▶ About this exercise: Only the lines from the opening of the material through the one containing "match laneUpdate sample" should be reproduced, each exactly as it stands.

****

-- ==== Sys2Proof/Machine/Update.lean ====
section
/-! DEFINITION. UPDATE (R75 to R81): one sample into the filter. -/

namespace Sys2Proof.Machine

/-- WINDOW and DIVISOR hold legal values, as they do in every configured core (R14, R17). -/
def State.configLegal (s : State) : Bool :=
  1 ≤ s.window.toNat && s.window.toNat ≤ 256 && 1 ≤ s.divisor.toNat && s.divisor.toNat ≤ 256

/-- Steps 3 to 5 of one lane (R75, R80): the vectorized sample, and the accumulator after the evicted entry is subtracted
and the vectorized sample added, each exact in its storage (R77), or nothing if one does not fit. -/
def laneUpdate (sample : Int) (clock : ClockEntry) (evicted : BufEntry) (acc : Acc) : Option (BufEntry × Acc) :=
  match narrow 16 (sample * clock.toInt), narrow 32 (acc.toInt - evicted.toInt) with
  | some vec, some lowered =>
    match narrow 32 (lowered.toInt + vec.toInt) with
    | some raised => some (vec, raised)
    | none => none
  | _, _ => none

/-- The state writes of steps 2, 5, 6 and 7, from the two lanes' results (R75). -/
def State.writeLanes (x y : BufEntry × Acc) (s : State) : State :=
  { s with
    phase := nextIndex s.phase s.divisor
    accX := x.2
    accY := y.2
    xb := memWrite s.xb s.bufpos x.1
    yb := memWrite s.yb s.bufpos y.1
    bufpos := nextIndex s.bufpos s.window }

/-- The seven steps on a configured core with a legal sample (R75). The clock entries are read at the old PHASE and the
buffer entries at the old BUFPOS. It stops only in states that R17 to R20 rule out (U2). -/
def admitSample (sample : Int) (s : State) : Host.Outcome State Fault Refusal :=
  if s.configLegal then
    match memRead s.cos s.divisor.toNat s.phase, memRead s.sin s.divisor.toNat s.phase,
        memRead s.xb s.window.toNat s.bufpos, memRead s.yb s.window.toNat s.bufpos with
    | some clockX, some clockY, some oldX, some oldY =>
      match laneUpdate sample clockX oldX s.accX, laneUpdate sample clockY oldY s.accY with
      | some x, some y => answerOk 0 (s.writeLanes x y)
      | _, _ => .refused .resultOutOfRange
    | _, _, _, _ => .fault .indexOutOfRange
  else .refused .configOutOfRange

/-- UPDATE sample: ERR_NOT_CONFIGURED if VALID = 0 (R93), else ERR_DOMAIN if the sample is outside [-128, 127] (R76), in
that order (R96) and with no change of state; else the seven steps (R75). -/
def execUpdate (sample : Int) (s : State) : Host.Outcome State Fault Refusal :=
  if s.configured then
    if sampleLegal sample then admitSample sample s else raiseError .errDomain s
  else raiseError .errNotConfigured s

end Sys2Proof.Machine
end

****

▶ Answer to this task:
-- ==== Sys2Proof/Machine/Update.lean ====
section
/-! DEFINITION. UPDATE (R75 to R81): one sample into the filter. -/

namespace Sys2Proof.Machine

/-- WINDOW and DIVISOR hold legal values, as they do in every configured core (R14, R17). -/
def State.configLegal (s : State) : Bool :=
  1 ≤ s.window.toNat && s.window.toNat ≤ 256 && 1 ≤ s.divisor.toNat && s.divisor.toNat ≤ 256

/-- Steps 3 to 5 of one lane (R75, R80): the vectorized sample, and the accumulator after the evicted entry is subtracted
and the vectorized sample added, each exact in its storage (R77), or nothing if one does not fit. -/
def laneUpdate (sample : Int) (clock : ClockEntry) (evicted : BufEntry) (acc : Acc) : Option (BufEntry × Acc) :=
  match narrow 16 (sample * clock.toInt), narrow 32 (acc.toInt - evicted.toInt) with
  | some vec, some lowered =>
    match narrow 32 (lowered.toInt + vec.toInt) with
    | some raised => some (vec, raised)
    | none => none
  | _, _ => none

/-- The state writes of steps 2, 5, 6 and 7, from the two lanes' results (R75). -/
def State.writeLanes (x y : BufEntry × Acc) (s : State) : State :=
  { s with
    phase := nextIndex s.phase s.divisor
    accX := x.2
    accY := y.2
    xb := memWrite s.xb s.bufpos x.1
    yb := memWrite s.yb s.bufpos y.1
    bufpos := nextIndex s.bufpos s.window }

/-- The seven steps on a configured core with a legal sample (R75). The clock entries are read at the old PHASE and the
buffer entries at the old BUFPOS. It stops only in states that R17 to R20 rule out (U2). -/
def admitSample (sample : Int) (s : State) : Host.Outcome State Fault Refusal :=
  if s.configLegal then
    match memRead s.cos s.divisor.toNat s.phase, memRead s.sin s.divisor.toNat s.phase,
        memRead s.xb s.window.toNat s.bufpos, memRead s.yb s.window.toNat s.bufpos with
    | some clockX, some clockY, some oldX, some oldY =>
      match laneUpdate sample clockX oldX s.accX, laneUpdate sample clockY oldY s.accY with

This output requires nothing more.